У него и раньше, до “телескопской” публикации были тревожные предчувствия. “Я уже с давних пор готовлюсь к катастрофе, которая явится развязкой моей истории”24, — признавался он в одном из писем осенью 1835 года. Однако негативная реакция на публикацию “Философического письма” и официальное объявление его сумасшедшим по воле царя — это был неожиданный для него удар, который в какой-то степени его подкосил.
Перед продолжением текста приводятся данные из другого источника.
-- ==== Sys2Proof/Machine/Regs.lean ====
section
/-!
DEFINITION. Regs.lean: every register field of the spec's register maps, one constant a field, written from the tables
(Bits, Field, Access, Reset) of the chapters. `F.<REGISTER>_<FIELD>`; an argument k is the number of the block among
blocks of one kind (stack, cluster, port, PCIe function), n the number within an array of registers.
Reset `image` is the default of R608 (0, or 0xFF for a slot or rank, where R608 gives none: log entry 3); Reset `fuse`
is 0 until fuse load (log entry 4). Reserved bits are no field: they read 0 and ignore writes (R11).
-/
namespace Sys2Proof.Machine

/-- The access codes of R10. -/
inductive Access where
  | rw | ro | wo | w1c | w1s | ss
  deriving DecidableEq, Repr

/-- One field of one register: block number, byte offset, bits, access code, reset value. -/
structure Field where
  blk : Nat
  off : Nat
  hi : Nat
  lo : Nat
  acc : Access
  reset : Nat
  deriving DecidableEq, Repr

/-- The name of a field in the register store. -/
def Field.key (f : Field) : Nat := (f.blk * 4194304 + f.off) * 64 + f.lo

/-- The width of a field in bits. -/
def Field.width (f : Field) : Nat := f.hi - f.lo + 1

/-- The Default column of R458: the response of source n before the response settings are loaded. -/
def tamperDefault : Nat → Nat
  | 0 => 2 | 2 => 3 | 3 => 2 | 4 => 1 | 5 => 4 | 6 => 3 | 9 => 2 | 10 => 3 | 11 => 1 | 13 => 1 | 14 => 1
  | _ => 0

/-! Block numbers: the Gecko n of R38, and 0x20 on for the Landau blocks of R40 and BAR0 of function k. -/
namespace Blk
abbrev SYSCTL : Nat := 0x0
abbrev FUSE : Nat := 0x1
abbrev PWRARB : Nat := 0x2
abbrev FCOLL : Nat := 0x3
abbrev EVREC : Nat := 0x4
abbrev TAMPER : Nat := 0x5
abbrev RNG : Nat := 0x6
abbrev SCIPH : Nat := 0x7
abbrev SPKE : Nat := 0x8
abbrev FLASHC : Nat := 0x9
abbrev MPU_G : Nat := 0xa
abbrev CARD : Nat := 0xb
abbrev SDH : Nat := 0xd
abbrev TAG : Nat := 0xe
abbrev CFGSPI : Nat := 0xf
abbrev HOSTSPI : Nat := 0x10
abbrev SIDEB : Nat := 0x11
abbrev DRAWBAR : Nat := 0x12
abbrev TIMEKEEP : Nat := 0x13
abbrev TEST : Nat := 0x14
abbrev WCORE : Nat := 0x15
abbrev SENSE : Nat := 0x16
abbrev DEBUG : Nat := 0x17
abbrev STRUCT : Nat := 0x20
abbrev DISP : Nat := 0x21
abbrev KCACHE : Nat := 0x22
abbrev MCRYPT : Nat := 0x23
abbrev MPU_L : Nat := 0x24
abbrev PCIEC : Nat := 0x25
abbrev QMGR : Nat := 0x26
abbrev LTEST : Nat := 0x27
abbrev LSENSE : Nat := 0x28
abbrev HBMC : Nat := 0x30
abbrev STAGE : Nat := 0x34
abbrev PKEC : Nat := 0x40
abbrev CIPC : Nat := 0x50
abbrev BAR0 : Nat := 0x80
end Blk

namespace F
То есть до этого рокового события он шёл к своей мученической участи, не вполне сознавая это и не представляя возможных последствий. “Безумное его стремление к мученичеству”25, — так охарактеризовал жизненный путь Чаадаева один из современников после истории с “телескопской” публикацией.
После этих событий в его восприятии своей жизни появился трагический оттенок. “Окончательно скажу тебе, мой друг, что многое потерял я невозвратно, что многие связи рушились, что многие труды останутся неоконченными и, наконец, что земная твёрдость бытия моего поколеблена навеки”26, — сообщал он в письме брату в феврале 1837 года. Осенью этого же года: “В теперешнее время мне труднее, чем когда-либо, освободиться от влияния идей, составляющих весь интерес моей жизни, единственную опору моего опрокинутого существования”27. И в дальнейшем этот трагический оттенок в ощущении своего “опрокинутого существования” у Чаадаева не исчезает: “Надежды наши всегда тщетны”28; “Пора мне сгинуть со света тем или другим путём, через бегство или могилу”29; “Катастрофа приближается большими шагами”30.
“Не для нас созревали плоды христианства”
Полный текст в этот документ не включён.